To CT scan or not: What is the ultimate goal of patients? reminds us that what we want, as patients, is not just tests but rather the information we need to know whether we should worry or not, and whether a test is in fact needed.

In a similar vein, Do Oncologists Lie to Their Patients About Their Prognoses? outlines just how hard it is for oncologists to give accurate information when the odds are not good, and just like all of us, are subject to the same emotional pulls. My doctors have been good in that way – outlining the bleak odds, but indicating the factors that may help me be on the right side of the curve.

Some good news to those of you stressed out at work. Work stress link to cancer in doubt cites a large-scale study (over 100,000) showing stressful work situations to not increase the risk of cancer (colorectal, lung, breast or prostate). Of course, stress is not good, and the same study showed an increase of risk for coronary heart disease.

A good overview of recent treatment developments in a detailed slide set in Lymphoma, covering mantle cell lymphoma, other B-cell lymphomas, T-cell lymphomas and Hodgkins lymphoma. More for patients at the beginning of their journey to discuss treatment options with their medical team.

Study finds potentially dangerous errors in chemo use at hospitals is frightening, but reading through the article and comparing to my experience, find that many of the recommendations already in practice at The Ottawa Hospital, where I was treated (e.g., having a second person confirm the dose and drip settings).

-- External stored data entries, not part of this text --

/-- A block's request is no longer at the arbiter. -/
def State.retract (s : State) (b : Block) : State :=
  { s with arbiter := { s.arbiter with requests := s.arbiter.requests.erase b } }

/-! ### The region map (R161 to R164) -/

/-- The region of a Kind; a sound map has exactly one of each but PLAIN and NONE. -/
def State.region (s : State) (k : RegionKind) : Option RegionEntry := s.cfg.regions.find? (fun r => r.kind == k)

/-- The first byte address of the region of a Kind. -/
def State.regionBase (s : State) (k : RegionKind) : Nat :=
  match s.region k with
  | some r => 4096 * r.base
  | none => 0

/-- The size in bytes of the region of a Kind. -/
def State.regionSize (s : State) (k : RegionKind) : Nat :=
  match s.region k with
  | some r => 4096 * r.size
  | none => 0

/-- The address of offset `o` in lane `n`'s area (01, section 1.3). -/
def State.laneAddress (s : State) (n : Lane) (o : Nat) : Nat := s.regionBase .lane + 1024 * n.val + o

/-- The address of word `i` of command slot `k` (10, section 10.1); in FAULTED, of the usable slots (R188). -/
def State.slotAddress (s : State) (k : SlotId) (i : Nat) : Nat :=
  (if s.unit = .faulted then s.startUp.usableSlots.getD 0 else s.regionBase .command) + 32 * k.val + 4 * i

/-- The Kind of a bank's region. -/
def bankKind : BankId → RegionKind
  | .a => .bankA
  | .b => .bankB

/-- The address of offset `o` in a bank (12.7). -/
def State.bankAddress (s : State) (b : BankId) (o : Nat) : Nat := s.regionBase (bankKind b) + o

/-- The areas that the map names within its regions (R162), and the one region of the recovery map (R188). -/
inductive Area where
  | landing (n : Lane) (k : Fin 16)
  | tap (n : Lane)
  | writeBack (n : Lane)
  | result (n : Lane)
  | laneOther
  | commandWord (k : SlotId) (i : Fin 8)
  | commandUnused
  | statusArea
  | journalRegion
  | bank (b : BankId)
  | plain (admitted : Quad Bool)
  | recovery
deriving DecidableEq, Repr

/-- The area at an offset of a lane area (R162). Verdict Record and other offsets have the same ceilings. -/
def laneArea (n : Lane) (o : Nat) : Area :=
  if o < 64 then .landing n (Fin.ofNat 16 (o / 4))
  else if o < 68 then .tap n
  else if 128 ≤ o ∧ o < 192 then .writeBack n
  else if 192 ≤ o ∧ o < 196 then .result n
  else .laneOther

/-- The area at an offset of a region (R162). -/
def areaOf (r : RegionEntry) (o : Nat) : Area :=
  match r.kind with
  | .lane => laneArea (Fin.ofNat 4 (o / 1024)) (o % 1024)
  | .command =>
    if o < 256 then .commandWord (Fin.ofNat 8 (o / 32)) (Fin.ofNat 8 (o % 32 / 4)) else .commandUnused
  | .status => .statusArea
  | .journal => .journalRegion
  | .bankA => .bank .a
  | .bankB => .bank .b
  | .plain | .absent => .plain r.admitted

/-- Whether a region holds an address (R162). -/
def RegionEntry.holds (r : RegionEntry) (a : Nat) : Bool :=
  r.kind != .absent && decide (4096 * r.base ≤ a) && decide (a < 4096 * (r.base + r.size))

/-- The recovery map's one region (R188). -/
def recoveryRegion : RegionEntry :=
  { kind := .plain, base := 0, size := 4096, service := .readOnly, maint := .readWrite, reader := .denied,
    admitted := Quad.all false }

/-- The region and area of an address, or none (R162). In FAULTED the recovery map governs, with the usable command
slots' go words as its one kind of watched word (R188). -/
def State.locate (s : State) (a : Nat) : Option (RegionEntry × Area) :=
  if s.unit = .faulted then
    if a < Config.memoryEnd then
      match s.startUp.usableSlots with
      | some base =>
        if base ≤ a ∧ a < base + 256 ∧ (a - base) % 32 / 4 = 7 then
          some (recoveryRegion, .commandWord (Fin.ofNat 8 ((a - base) / 32)) 7)
        else some (recoveryRegion, .recovery)
      | none => some (recoveryRegion, .recovery)
    else none
  else
    match s.cfg.regions.find? (fun r => r.holds a) with
    | some r => some (r, areaOf r (a - 4096 * r.base))
    | none => none

/-- The source of a word access: the processor in a mode, or reader `n`. -/
inductive Source where
  | processor (m : Mode)
  | reader (n : Lane)
deriving DecidableEq, Repr

/-- The source as the Fault Record names it (R172). -/
def Source.faultSource : Source → FaultSource
  | .processor _ => .processor
  | .reader n => .reader n

/-- The mode of a processor source. -/
def Source.mode : Source → Option Mode
  | .processor m => some m
  | .reader _ => none

/-- The ceiling of a source in an area (R163). The recovery map sets none of its own. -/
def ceiling (area : Area) (source : Source) : Right :=
  match area, source with
  | .landing _ _, .processor _ | .tap _, .processor _ | .writeBack _, .processor _ | .result _, .processor _
  | .laneOther, .processor _ => .readOnly
  | .landing m _, .reader n | .tap m, .reader n | .result m, .reader n => if m = n then .readWrite else .denied
  | .writeBack m, .reader n => if m = n then .readOnly else .denied
  | .laneOther, .reader _ => .denied
  | .commandWord _ i, .processor _ => if i = 6 then .readOnly else .readWrite
  | .commandWord _ _, .reader _ => .denied
  | .commandUnused, _ => .denied
  | .statusArea, .processor _ | .journalRegion, .processor _ => .readOnly
  | .statusArea, .reader _ | .journalRegion, .reader _ => .denied
  | .bank _, .processor .service => .readOnly
  | .bank _, .processor .maint => .readWrite
  | .bank _, .reader _ => .denied
  | .plain _, .processor _ => .readWrite
  | .plain admitted, .reader n => if admitted.get n then .readWrite else .denied
  | .recovery, _ => .readWrite

/-- The configured right of a source in a region (R161). -/
def configuredRight (r : RegionEntry) : Source → Right
  | .processor .service => r.service
  | .processor .maint => r.maint
  | .reader _ => r.reader

/-- The lesser of two rights (R163). -/
def Right.lesser (x y : Right) : Right := if x.code ≤ y.code then x else y

/-- The direction of an access. -/
def accessDirection : Access → AccessDirection
  | .read => .read
  | .write _ _ => .write

/-- Whether an effective right allows a direction (R163). -/
def Right.allows (r : Right) : AccessDirection → Bool
  | .read => r != .denied
  | .write => r == .readWrite

/-- Whether lane `n`'s landing area is open (R6). -/
def State.landingOpen (s : State) (n : Lane) : Bool :=
  let l := s.lane n
  l.state == .idle || (l.state == .recovery && !l.comparing && !l.appending)

/-- Whether a bank's state refuses a processor MAINT write (R45). -/
def Bank.writeLocked (b : Bank) : Bool :=
  match b.state with
  | some .empty | some .staging => false
  | some .valid => b.pins != 0
  | some .validating | some .active | some .damaged | none => true

/-- The Go Sequence field of a go word (12.4). -/
def goSequence (w : Word) : Nat := bits w 0 16

/-- Whether a write to word 7 of a busy slot is refused SLOT_BUSY (R175): judged from its data alone by the byte
enables of the Go Sequence field. -/
def busyRefuses (lastTaken : Nat) (enables : BitVec 4) (data : Word) : Bool :=
  match enables.getLsbD 0, enables.getLsbD 1 with
  | true, true => goSequence data != 0 && goSequence data != lastTaken
  | true, false | false, true => true
  | false, false => false

/-- The state test of R164, for a word that its effective right allows: the fault it is refused with, or none. -/
def State.stateTest (s : State) (area : Area) (source : Source) (access : Access) : Option PathFault :=
  match area, source, access with
  | .landing n _, .reader _, .write _ _ | .tap n, .reader _, .write _ _ =>
    if s.landingOpen n then none else some .landingLocked
  | .writeBack n, .reader _, .read => if (s.lane n).state = .released then none else some .notReleased
  | .result n, .reader _, .write _ _ =>
    if (s.lane n).state = .released ∧ (s.lane n).appending = false then none else some .unexpectedResult
  | .bank b, .processor .maint, .write _ _ => if (s.bank b).writeLocked then some .bankLocked else none
  | .commandWord k i, .processor _, .write enables data =>
    if i = 7 ∧ (s.slot k).busy = true ∧ busyRefuses (s.slot k).lastTaken enables data then some .slotBusy else none
  | _, _, _ => none

/-- How the Region Map judges a word (R162 to R164): the area of an admitted word, or the fault of a refused one. -/
def State.judge (s : State) (a : Nat) (source : Source) (access : Access) : Except PathFault Area :=
  match s.locate a with
  | none => .error .outside
  | some (r, area) =>
    if ((ceiling area source).lesser (configuredRight r source)).allows (accessDirection access) then
      match s.stateTest area source access with
      | some f => .error f
      | none => .ok area
    else .error .rights

/-- The answer to a refused or failed word: a read carries all ones (R159, R160). -/
def failedAnswer : Access → Answer
  | .read => .failed (some (BitVec.allOnes 32))
  | .write _ _ => .failed none

/-! ### The lane that a command names -/

/-- The lane that a command names: 0 to 3 and present, or none (R83, R98, R121, R133 to R135). -/
def State.namedLane (s : State) (target : Word) : Option Lane :=
  if h : target.toNat < 4 then if s.present ⟨target.toNat, h⟩ then some ⟨target.toNat, h⟩ else none
  else none

end Sys2Proof.Machine
end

Building on labelling for tobacco products, World Cancer Day: How meat can be murder reminds us of the risks of processed meats for colon cancer, and suggests similar labelling.

And in the same week of my Writing as Cancer Therapy piece, Finding Poetry in Cancer talks about how people living with cancer have used poetry to express and help them through their journey. Susan Gubar in Living With Cancer: Waking in the Dark cites a number of poems in her reflections of getting through the worries, anxieties and fear of death, which often emerge at night, and keep us awake. She ends up with the guarded realism in lines from Theodore Roethke:

I wake to sleep, and take my waking slow.
I learn by going where I have to go.

Health and Wellness

Behind the fetish of vitamin B12 shots discusses the medicine and science behind B12 deficiency, and how pills are as effective as shots. My medical team never suggested shots but prescribed pills to address my post stem cell transplant deficiency.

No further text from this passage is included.